EXERCISE DIRECTIONS →
Please write out exactly the lines of the data below from the line holding "f.span, f.count, f.root]" through the line holding "c => .own core c", and leave out the rest.

Stored data entries
########################################

/-- OP, RED, TYPE, SPAN, count and ROOT of a participant's command (R302). -/
def Part.fields : Part → List Nat
  | .own _ c => match c.op with
    | .coll op red ty span root _ _ _ => [op, red, ty, b2n span, c.len.toNat, root]
    | _ => []
  | .far f => [f.op, f.red, f.ty, b2n f.span, f.count, f.root]

/-- The COLL of a participant of this box that the ports hold. -/
def ownColl (s : State) (pid group v seq : Nat) : Option Part :=
  (List.range 96).findSome? fun core =>
    let k := s.core core
    if k.pid ≠ pid then none
    else (k.cmds.find? fun c => c.stage == .port && c.group == group && c.vcore == v && (match c.op with
      | .coll _ _ _ _ _ _ _ n => n == seq
      | _ => false)).map fun c => .own core c

/-- Tandem role of this box (R378). -/
def tandemRole (s : State) : Nat := wfld s.tandemCfg 62 62

/-- The COLL of a participant of the peer's box that it has sent. -/
def farColl (s : State) (pid group part seq : Nat) : Option Part :=
  (s.peerColl.find? fun f => !f.last && f.pid == pid && f.group == group && f.seq == seq && f.part == part).map .far

/-- The participants of the set of a command, in their numbering; none while one of them is missing (R302, R443). The peer's grid is
among them where a command of either box has SPAN 1 (R302, R442); commands of SPAN 0 that are all there before the peer has sent
one of SPAN 1 are a set of their own (log 17). -/
def matchedSet (s : State) (core : Nat) (c : Cmd) : Option (List Part) :=
  let k := s.core core
  match c.op with
  | .coll _ _ _ _ _ _ _ seq =>
    let n := k.gx * k.gy
    let lo := if tandemRole s = 0 then n else 0
    let own := (List.range n).map fun v => ownColl s k.pid c.group v seq
    let far := (List.range n).map fun v => farColl s k.pid c.group (lo + v) seq
    let span (p : Part) : Bool := p.fields.getD 3 0 == 1
    let ps := if !((own ++ far).filterMap id).any span then own else if tandemRole s = 0 then own ++ far else far ++ own
    if ps.any Option.isNone then none else some (ps.filterMap id)
  | _ => none

/-- The fields in which a set disagrees: INFO of R442. -/
def mismatch (ps : List Part) : Nat :=
  bitsOf ((List.range 6).map fun i => ps.any fun p => p.fields.getD i 0 != ((ps.map Part.fields).headD []).getD i 0)

/-- One step of a reduction (R303). -/
def collOp (red ty x y : Nat) : Nat :=
  if ty = 0 then
    let a := f32 x
    let b := f32 y
    rneF32 (if red = 0 then a.add b else if red = 1 then a.max b else a.min b)
  else
    let sg := ty == 1
    if red = 0 then (x + y) % 2 ^ 32
    else if red = 1 then (if intOf sg 32 x < intOf sg 32 y then y else x)
    else if intOf sg 32 y < intOf sg 32 x then y else x

/-- One level of the tree: neighbours are joined, the lower on the left; a value that is missing makes the result miss. -/
def redLevel (f : Nat → Nat → Nat) : List (Option Nat) → List (Option Nat)
  | a :: b :: r =>
    (match a, b with
      | some x, some y => some (f x y)
      | _, _ => none) :: redLevel f r
  | r => r

/-- The tree of R303 over the participants' values. -/
def redTree (f : Nat → Nat → Nat) : Nat → List (Option Nat) → Option Nat
  | 0, xs => xs.headD none
  | k + 1, xs => if xs.length ≤ 1 then xs.headD none else redTree f k (redLevel f xs)

/-- The value of a destination element (R304). `src p e` is source element e of participant p. -/
def collValue (op red ty t count root q j : Nat) (src : Nat → Nat → Option Nat) : Option Nat :=
  let red' (e : Nat) : Option Nat := redTree (collOp red ty) t ((List.range t).map fun p => src p e)
  if op = 0 then red' j
  else if op = 1 then red' (q * (count / t) + j)
  else if op = 2 then src (j / count) (j % count)
  else src root j

/-- A fault met by a participant. -/
abbrev CFault := Option (Nat × CmdFault × Option (Nat × Nat))

/-- The source elements of one participant, each read at its own; those that fail are missing. -/
def readSource (w : Who) (space p : Nat) (a : Word) : Nat → CFault → List (Option Nat) → State → Res (List (Option Nat) × CFault)
  | 0, f, xs, s => .ok (xs.reverse, f) s
  | k + 1, f, xs, s =>
    match (engineRead s w space 0 a 4).atAddr a with
    | .wait s => .wait s
    | .ok bs s => readSource w space p (a + 4) k f (some (bytesToNat bs) :: xs) s
    | .flt e s => readSource w space p (a + 4) k (f.or (some (p, (e.cmd 5).1, e.unit))) (none :: xs) s

/-- The space of a participant's source, and of its destination. -/
def collSpaces (c : Cmd) : Nat × Nat :=
  match c.op with
  | .coll _ _ _ _ _ ssp dsp _ => (ssp, dsp)
  | _ => (0, 0)

/-- What a command of SPAN 1 took as it was dispatched: its source elements, or the fault that reading them met, which is the one that
the peer was told (R492). -/
def Cmd.taken (c : Cmd) (p : Nat) (f : CFault) : Option (List (Option Nat) × CFault) :=
  match c.fault, c.word with
  | some x, _ => some ([], f.or (some (p, x, none)))
  | none, some bs => some ((elems 4 c.len.toNat bs).map some, f)
  | none, none => none

/-- The sources of a set, in participant order. -/
def readSources : Nat → List Part → CFault → State → Res (List (List (Option Nat)) × CFault)
  | _, [], f, s => .ok ([], f) s
  | p, .far x :: r, f, s =>
    (readSources (p + 1) r (f.or (x.fault.map fun y => (p, { code := y.1, info := y.2, acc := 0, addr := 0 }, none))) s).bind fun y s =>
      .ok (x.words.map (fun v => some v.toNat) :: y.1, y.2) s
  | p, .own core c :: r, f, s =>
    (match c.taken p f with
      | some x => Res.ok x s
      | none => readSource (engineWho s core 20) (collSpaces c).1 p c.a c.len.toNat f [] s).bind fun x s =>
      (readSources (p + 1) r x.2 s).bind fun y s => .ok (x.1 :: y.1, y.2) s

/-- The destination elements of a participant that can be written, and the first that cannot. -/
def checkDest (w : Who) (space q : Nat) (a : Word) (vals : List (Option Nat)) : Nat → CFault → List (Word × Nat) → State →
    (List (Word × Nat) × CFault) × State
  | 0, f, ws, s => ((ws.reverse, f), s)
  | k + 1, f, ws, s =>
    let j := vals.length - (k + 1)
    let x := a + BitVec.ofNat 64 (4 * j)
    match vals.getD j none with
    | none => checkDest w space q a vals k f ws s
    | some v =>
      match forceCheck s w space 0 x (natToBytes 4 v) with
      | (.ok _, s) => checkDest w space q a vals k f ((x, v) :: ws) s
      | (.error e, s) => checkDest w space q a vals k (f.or (some (q, (e.cmd 6).1, e.unit))) ws s

/-- The destinations of a set: for each participant its writes. -/
def checkDests (vals : Nat → List (Option Nat)) : Nat → List Part → CFault → State →
    (List (Nat × Cmd × List (Word × Nat)) × CFault) × State
  | _, [], f, s => (([], f), s)
  | q, .far _ :: r, f, s => checkDests vals (q + 1) r f s
  | q, .own core c :: r, f, s =>
    let xs := vals q
    let ((ws, f), s) := checkDest (engineWho s core 20) (collSpaces c).2 q c.b xs xs.length f [] s
    let ((rest, f), s) := checkDests vals (q + 1) r f s
    (((core, c, ws) :: rest, f), s)

/-- The writes of a participant that are made: all, or after a fault any subset (R492, log 20). -/
def chosenWords (s : State) (all : Bool) (x : Nat × Cmd × List (Word × Nat)) : List (Word × Nat) :=
  x.2.2.filter fun y => all || Config.freeBit (s.fresh + y.1.toNat / 4)

/-- The checked pieces of a participant's writes. -/
def destPieces (all : Bool) (x : Nat × Cmd × List (Word × Nat)) (s : State) : List Piece × State :=
  (chosenWords s all x).foldl (fun r y =>
    match forceCheck r.2 (engineWho r.2 x.1 20) (collSpaces x.2.1).2 0 y.1 (natToBytes 4 y.2) with
    | (.ok ps, s) => (r.1 ++ ps, s)
    | (.error _, s) => (r.1, s)) ([], s)

/-- Whether every write of a set can be made now; each that cannot asks for what it needs (R156, R367). -/
def destsReady (all : Bool) (ws : List (Nat × Cmd × List (Word × Nat))) (s : State) : Bool × State :=
  ws.foldl (fun r x =>
    let (ps, s) := destPieces all x r.2
    piecesReady (engineWho s x.1 20) ps r.1 s) (true, s)

/-- The writes of one participant are made. -/
def putDest (all : Bool) (s : State) (x : Nat × Cmd × List (Word × Nat)) : State :=
  let (ps, s) := destPieces all x s
  let w := engineWho s x.1 20
  let masks := s.collected
  let s := spendMasks masks w ps (forcePieces masks x.2.1.ctxid x.2.1.pc (collSpaces x.2.1).2 w ps s)
  let s := forceBlocks s x.2.1.pc w ps
  if all then s else { s with fresh := s.fresh + 2 ^ 62 }

/-- Every command of a set faults: the failing participant keeps the address and the ACC (R442, R492). -/
def failSet (s : State) (f : CmdFault) (who : Nat) (unit : Option (Nat × Nat)) : Nat → List Part → State
  | _, [] => s
  | q, .far _ :: r => failSet s f who unit (q + 1) r
  | q, .own core c :: r =>
    let x := if q = who then f else { f with acc := 0, addr := 0 }
    failSet (failCmd s core c x (if q = who then unit else none)) f who unit (q + 1) r

/-- PID, group and sequence number of a participant's command. -/
def Part.name (s : State) : Part → Nat × Nat × Nat
  | .own core c => ((s.core core).pid, c.group, match c.op with
    | .coll _ _ _ _ _ _ _ seq => seq
    | _ => 0)
  | .far f => (f.pid, f.group, f.seq)

/-- The peer's commands that a set matches have been used. -/
def dropFar (s : State) (ps : List Part) : State :=
  { s with peerColl := s.peerColl.filter fun f => f.last || !ps.any fun p => p.name s == (f.pid, f.group, f.seq) }

/-- Whether a set spans Tandem. -/
def spans (ps : List Part) : Bool := ps.any fun p => match p with
  | .far _ => true
  | .own _ _ => false

/-- The peer is told what came of each of this box's participants, once their destinations are written or one could not be (R492;
log 17). -/
def tellVerdict (f : CFault) (s : State) (x : Nat × Part) : State :=
  match x.2 with
  | .own core c => (match c.op with
    | .coll op red ty _ root _ _ seq =>
      { s with peerOut := s.peerOut ++
          [.coll { pid := (s.core core).pid, group := c.group, part := x.1, seq := seq, op := op, red := red, ty := ty, span := true,
                   count := c.len.toNat, root := root, words := [], fault := f.map fun y => (y.2.1.code, y.2.1.info), last := true }] }
    | _ => s)
  | .far _ => s

/-- What becomes of a set whose accesses are made: each command is complete, or, in a set that spans Tandem, waits for what came of
the peer's (R492). -/
def endPart (span : Bool) (s : State) (p : Part) : State :=
  match p with
  | .own core c => if span then setCmd (engineRelease s) core { c with stage := .judged } else doneCmd s core c
  | .far _ => s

########################################

THE COMPLETED TASK →
  | .far f => [f.op, f.red, f.ty, b2n f.span, f.count, f.root]

/-- The COLL of a participant of this box that the ports hold. -/
def ownColl (s : State) (pid group v seq : Nat) : Option Part :=
  (List.range 96).findSome? fun core =>
    let k := s.core core
    if k.pid ≠ pid then none
    else (k.cmds.find? fun c => c.stage == .port && c.group == group && c.vcore == v && (match c.op with
      | .coll _ _ _ _ _ _ _ n => n == seq
      | _ => false)).map fun c => .own core c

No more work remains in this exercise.